How to complete this task
Write out the stretch of lines below that begins at the line with "theorem Row.layoutIntake (seq" and ends at the line with "theorem Row.coilRemove (seq", including both, exactly as given and nothing more.

Records shown

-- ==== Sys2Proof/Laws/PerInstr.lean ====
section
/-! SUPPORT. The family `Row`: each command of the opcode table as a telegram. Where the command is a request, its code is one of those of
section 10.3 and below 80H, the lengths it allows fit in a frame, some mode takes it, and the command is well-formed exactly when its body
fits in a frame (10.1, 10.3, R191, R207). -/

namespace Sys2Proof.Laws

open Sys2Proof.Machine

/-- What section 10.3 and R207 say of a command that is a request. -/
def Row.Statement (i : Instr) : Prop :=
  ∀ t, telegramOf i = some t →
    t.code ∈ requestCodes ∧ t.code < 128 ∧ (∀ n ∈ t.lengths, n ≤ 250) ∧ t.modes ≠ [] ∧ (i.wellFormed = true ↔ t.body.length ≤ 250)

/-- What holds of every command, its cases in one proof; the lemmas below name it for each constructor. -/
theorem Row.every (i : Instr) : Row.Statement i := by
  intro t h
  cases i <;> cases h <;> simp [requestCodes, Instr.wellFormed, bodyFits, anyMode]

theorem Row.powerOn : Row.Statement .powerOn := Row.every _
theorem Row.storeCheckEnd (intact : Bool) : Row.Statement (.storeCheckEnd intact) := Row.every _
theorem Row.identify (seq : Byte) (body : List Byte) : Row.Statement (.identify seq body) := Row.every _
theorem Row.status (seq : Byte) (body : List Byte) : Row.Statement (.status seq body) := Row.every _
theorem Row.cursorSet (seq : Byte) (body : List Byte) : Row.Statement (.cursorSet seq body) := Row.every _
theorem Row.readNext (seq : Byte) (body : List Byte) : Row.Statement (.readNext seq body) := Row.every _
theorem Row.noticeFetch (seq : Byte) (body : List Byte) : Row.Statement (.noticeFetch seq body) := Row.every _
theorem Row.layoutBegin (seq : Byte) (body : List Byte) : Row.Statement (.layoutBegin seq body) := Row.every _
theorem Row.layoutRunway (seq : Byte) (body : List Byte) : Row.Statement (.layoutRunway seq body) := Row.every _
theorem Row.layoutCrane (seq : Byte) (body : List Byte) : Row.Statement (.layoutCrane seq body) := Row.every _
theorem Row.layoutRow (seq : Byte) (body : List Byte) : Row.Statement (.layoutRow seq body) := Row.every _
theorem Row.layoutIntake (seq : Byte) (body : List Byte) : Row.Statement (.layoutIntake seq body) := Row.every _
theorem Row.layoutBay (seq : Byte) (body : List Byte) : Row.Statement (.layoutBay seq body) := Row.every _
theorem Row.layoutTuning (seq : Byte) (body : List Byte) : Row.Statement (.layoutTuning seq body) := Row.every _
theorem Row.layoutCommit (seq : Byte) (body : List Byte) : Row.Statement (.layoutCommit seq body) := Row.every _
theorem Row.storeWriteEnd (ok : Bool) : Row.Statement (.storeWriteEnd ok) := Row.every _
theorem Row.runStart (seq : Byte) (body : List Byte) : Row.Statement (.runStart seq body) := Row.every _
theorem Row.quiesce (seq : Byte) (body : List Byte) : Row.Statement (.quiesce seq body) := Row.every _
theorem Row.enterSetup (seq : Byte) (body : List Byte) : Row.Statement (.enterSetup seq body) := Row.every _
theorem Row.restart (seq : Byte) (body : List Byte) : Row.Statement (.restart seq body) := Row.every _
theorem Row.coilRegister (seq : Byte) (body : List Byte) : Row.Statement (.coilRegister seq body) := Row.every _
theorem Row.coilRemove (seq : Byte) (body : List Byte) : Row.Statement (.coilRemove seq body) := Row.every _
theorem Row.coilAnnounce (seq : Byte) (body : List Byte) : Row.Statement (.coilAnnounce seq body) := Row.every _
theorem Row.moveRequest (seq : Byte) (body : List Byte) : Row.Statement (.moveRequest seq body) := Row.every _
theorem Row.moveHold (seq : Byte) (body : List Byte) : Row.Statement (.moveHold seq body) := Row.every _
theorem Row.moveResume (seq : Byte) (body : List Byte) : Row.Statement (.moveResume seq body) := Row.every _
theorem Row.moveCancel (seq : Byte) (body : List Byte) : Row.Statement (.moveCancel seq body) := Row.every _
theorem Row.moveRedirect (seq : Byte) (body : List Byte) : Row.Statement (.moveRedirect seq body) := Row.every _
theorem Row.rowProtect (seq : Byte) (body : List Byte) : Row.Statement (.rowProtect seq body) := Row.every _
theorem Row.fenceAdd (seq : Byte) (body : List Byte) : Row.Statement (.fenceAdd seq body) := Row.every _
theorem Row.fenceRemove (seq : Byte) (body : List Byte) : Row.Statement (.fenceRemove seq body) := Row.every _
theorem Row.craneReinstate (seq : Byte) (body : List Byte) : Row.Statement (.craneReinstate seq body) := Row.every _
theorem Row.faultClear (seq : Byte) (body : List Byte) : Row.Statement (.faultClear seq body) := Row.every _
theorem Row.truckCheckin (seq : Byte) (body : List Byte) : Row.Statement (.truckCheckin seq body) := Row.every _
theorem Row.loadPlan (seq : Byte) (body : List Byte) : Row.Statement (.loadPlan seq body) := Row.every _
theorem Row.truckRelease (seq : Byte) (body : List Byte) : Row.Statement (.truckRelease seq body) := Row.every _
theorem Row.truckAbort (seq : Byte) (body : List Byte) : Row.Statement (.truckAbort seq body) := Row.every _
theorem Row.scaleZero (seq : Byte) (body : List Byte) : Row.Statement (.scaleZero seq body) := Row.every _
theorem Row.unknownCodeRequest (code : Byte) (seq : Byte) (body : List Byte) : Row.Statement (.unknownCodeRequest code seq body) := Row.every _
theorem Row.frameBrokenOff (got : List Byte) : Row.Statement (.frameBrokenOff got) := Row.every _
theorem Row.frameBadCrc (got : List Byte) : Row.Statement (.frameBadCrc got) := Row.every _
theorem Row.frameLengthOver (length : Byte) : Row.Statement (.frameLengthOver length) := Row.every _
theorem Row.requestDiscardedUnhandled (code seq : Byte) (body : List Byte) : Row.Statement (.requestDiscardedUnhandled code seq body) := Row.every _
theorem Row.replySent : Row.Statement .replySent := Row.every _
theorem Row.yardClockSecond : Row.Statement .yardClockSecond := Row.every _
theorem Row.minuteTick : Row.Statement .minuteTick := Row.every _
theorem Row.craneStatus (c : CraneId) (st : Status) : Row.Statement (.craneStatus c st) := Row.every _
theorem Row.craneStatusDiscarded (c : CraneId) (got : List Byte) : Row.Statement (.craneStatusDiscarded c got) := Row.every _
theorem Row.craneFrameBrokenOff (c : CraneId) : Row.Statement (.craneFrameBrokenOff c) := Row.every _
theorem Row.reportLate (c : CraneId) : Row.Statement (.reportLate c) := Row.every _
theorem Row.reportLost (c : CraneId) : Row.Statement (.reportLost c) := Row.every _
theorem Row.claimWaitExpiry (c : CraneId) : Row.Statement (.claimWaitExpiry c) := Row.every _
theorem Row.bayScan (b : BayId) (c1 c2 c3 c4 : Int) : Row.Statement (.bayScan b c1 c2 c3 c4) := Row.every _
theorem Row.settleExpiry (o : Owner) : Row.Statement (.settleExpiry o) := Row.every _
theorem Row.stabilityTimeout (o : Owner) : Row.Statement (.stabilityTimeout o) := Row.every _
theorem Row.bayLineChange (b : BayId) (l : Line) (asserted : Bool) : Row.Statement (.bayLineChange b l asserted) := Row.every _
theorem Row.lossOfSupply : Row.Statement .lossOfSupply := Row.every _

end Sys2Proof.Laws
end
...
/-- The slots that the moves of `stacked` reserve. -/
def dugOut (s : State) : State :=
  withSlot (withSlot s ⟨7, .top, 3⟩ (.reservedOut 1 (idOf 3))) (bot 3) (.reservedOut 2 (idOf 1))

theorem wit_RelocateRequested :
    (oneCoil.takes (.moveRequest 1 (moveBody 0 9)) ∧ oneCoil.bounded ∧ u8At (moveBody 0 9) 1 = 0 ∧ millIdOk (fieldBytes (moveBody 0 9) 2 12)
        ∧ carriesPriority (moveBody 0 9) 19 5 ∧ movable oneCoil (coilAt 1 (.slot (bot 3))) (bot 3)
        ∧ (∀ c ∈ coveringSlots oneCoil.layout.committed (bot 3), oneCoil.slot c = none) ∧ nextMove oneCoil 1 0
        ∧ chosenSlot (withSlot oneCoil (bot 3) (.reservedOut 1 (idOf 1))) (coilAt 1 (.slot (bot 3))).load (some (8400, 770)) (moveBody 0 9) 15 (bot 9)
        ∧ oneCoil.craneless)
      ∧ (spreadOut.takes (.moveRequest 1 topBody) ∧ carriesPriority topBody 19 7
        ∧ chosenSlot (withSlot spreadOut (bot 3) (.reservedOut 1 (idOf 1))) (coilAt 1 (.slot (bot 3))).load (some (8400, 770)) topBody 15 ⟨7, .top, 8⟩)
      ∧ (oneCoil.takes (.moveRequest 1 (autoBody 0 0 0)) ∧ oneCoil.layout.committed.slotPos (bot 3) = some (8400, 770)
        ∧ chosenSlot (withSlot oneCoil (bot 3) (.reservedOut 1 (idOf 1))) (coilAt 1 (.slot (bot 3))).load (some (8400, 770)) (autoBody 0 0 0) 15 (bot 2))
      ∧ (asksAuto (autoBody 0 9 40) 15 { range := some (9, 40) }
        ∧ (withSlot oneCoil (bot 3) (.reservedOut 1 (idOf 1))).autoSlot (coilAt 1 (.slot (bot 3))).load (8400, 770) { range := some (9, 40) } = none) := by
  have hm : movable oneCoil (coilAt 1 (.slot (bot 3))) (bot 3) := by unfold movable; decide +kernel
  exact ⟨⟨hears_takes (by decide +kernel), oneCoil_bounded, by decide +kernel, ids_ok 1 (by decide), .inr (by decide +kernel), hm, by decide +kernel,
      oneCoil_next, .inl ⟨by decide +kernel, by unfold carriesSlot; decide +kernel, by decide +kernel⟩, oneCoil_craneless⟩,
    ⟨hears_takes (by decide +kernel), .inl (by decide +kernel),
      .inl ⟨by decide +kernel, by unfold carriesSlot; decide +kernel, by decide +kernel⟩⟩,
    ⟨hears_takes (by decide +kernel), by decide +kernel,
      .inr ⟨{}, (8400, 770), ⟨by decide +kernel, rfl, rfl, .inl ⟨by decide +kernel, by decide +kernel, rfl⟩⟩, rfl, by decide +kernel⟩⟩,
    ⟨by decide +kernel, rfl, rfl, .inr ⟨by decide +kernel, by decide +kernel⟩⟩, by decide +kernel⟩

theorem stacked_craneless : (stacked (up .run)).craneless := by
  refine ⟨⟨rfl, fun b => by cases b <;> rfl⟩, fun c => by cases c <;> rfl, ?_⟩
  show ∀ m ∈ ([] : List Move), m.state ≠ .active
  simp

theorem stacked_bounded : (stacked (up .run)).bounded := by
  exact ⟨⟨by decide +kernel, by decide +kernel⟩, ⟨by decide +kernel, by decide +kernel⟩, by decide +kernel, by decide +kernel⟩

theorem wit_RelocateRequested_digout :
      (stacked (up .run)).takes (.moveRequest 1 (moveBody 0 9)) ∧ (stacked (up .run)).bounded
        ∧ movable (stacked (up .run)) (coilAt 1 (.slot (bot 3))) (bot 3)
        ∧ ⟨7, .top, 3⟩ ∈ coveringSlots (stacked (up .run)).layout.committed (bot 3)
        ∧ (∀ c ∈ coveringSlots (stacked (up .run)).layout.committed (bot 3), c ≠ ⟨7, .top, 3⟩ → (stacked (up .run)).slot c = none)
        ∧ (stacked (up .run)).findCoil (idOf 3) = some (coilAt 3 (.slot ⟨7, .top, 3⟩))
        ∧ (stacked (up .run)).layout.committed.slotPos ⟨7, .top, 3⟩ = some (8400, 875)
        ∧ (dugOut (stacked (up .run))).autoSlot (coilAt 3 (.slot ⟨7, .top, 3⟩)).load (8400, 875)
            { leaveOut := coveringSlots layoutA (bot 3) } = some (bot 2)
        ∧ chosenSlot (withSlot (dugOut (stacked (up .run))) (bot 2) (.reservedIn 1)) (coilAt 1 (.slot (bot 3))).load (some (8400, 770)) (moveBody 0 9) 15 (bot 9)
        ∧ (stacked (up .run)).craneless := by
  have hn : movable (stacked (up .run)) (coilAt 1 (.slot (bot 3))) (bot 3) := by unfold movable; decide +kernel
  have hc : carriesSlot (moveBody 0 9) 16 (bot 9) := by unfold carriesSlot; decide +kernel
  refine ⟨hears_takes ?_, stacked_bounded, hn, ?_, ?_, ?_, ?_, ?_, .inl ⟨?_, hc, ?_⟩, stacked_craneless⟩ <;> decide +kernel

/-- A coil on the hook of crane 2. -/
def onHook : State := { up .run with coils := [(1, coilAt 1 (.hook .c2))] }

Solution to the problem
theorem Row.layoutIntake (seq : Byte) (body : List Byte) : Row.Statement (.layoutIntake seq body) := Row.every _
theorem Row.layoutBay (seq : Byte) (body : List Byte) : Row.Statement (.layoutBay seq body) := Row.every _
theorem Row.layoutTuning (seq : Byte) (body : List Byte) : Row.Statement (.layoutTuning seq body) := Row.every _
theorem Row.layoutCommit (seq : Byte) (body : List Byte) : Row.Statement (.layoutCommit seq body) := Row.every _
theorem Row.storeWriteEnd (ok : Bool) : Row.Statement (.storeWriteEnd ok) := Row.every _
theorem Row.runStart (seq : Byte) (body : List Byte) : Row.Statement (.runStart seq body) := Row.every _
theorem Row.quiesce (seq : Byte) (body : List Byte) : Row.Statement (.quiesce seq body) := Row.every _
theorem Row.enterSetup (seq : Byte) (body : List Byte) : Row.Statement (.enterSetup seq body) := Row.every _
theorem Row.restart (seq : Byte) (body : List Byte) : Row.Statement (.restart seq body) := Row.every _
theorem Row.coilRegister (seq : Byte) (body : List Byte) : Row.Statement (.coilRegister seq body) := Row.every _
theorem Row.coilRemove (seq : Byte) (body : List Byte) : Row.Statement (.coilRemove seq body) := Row.every _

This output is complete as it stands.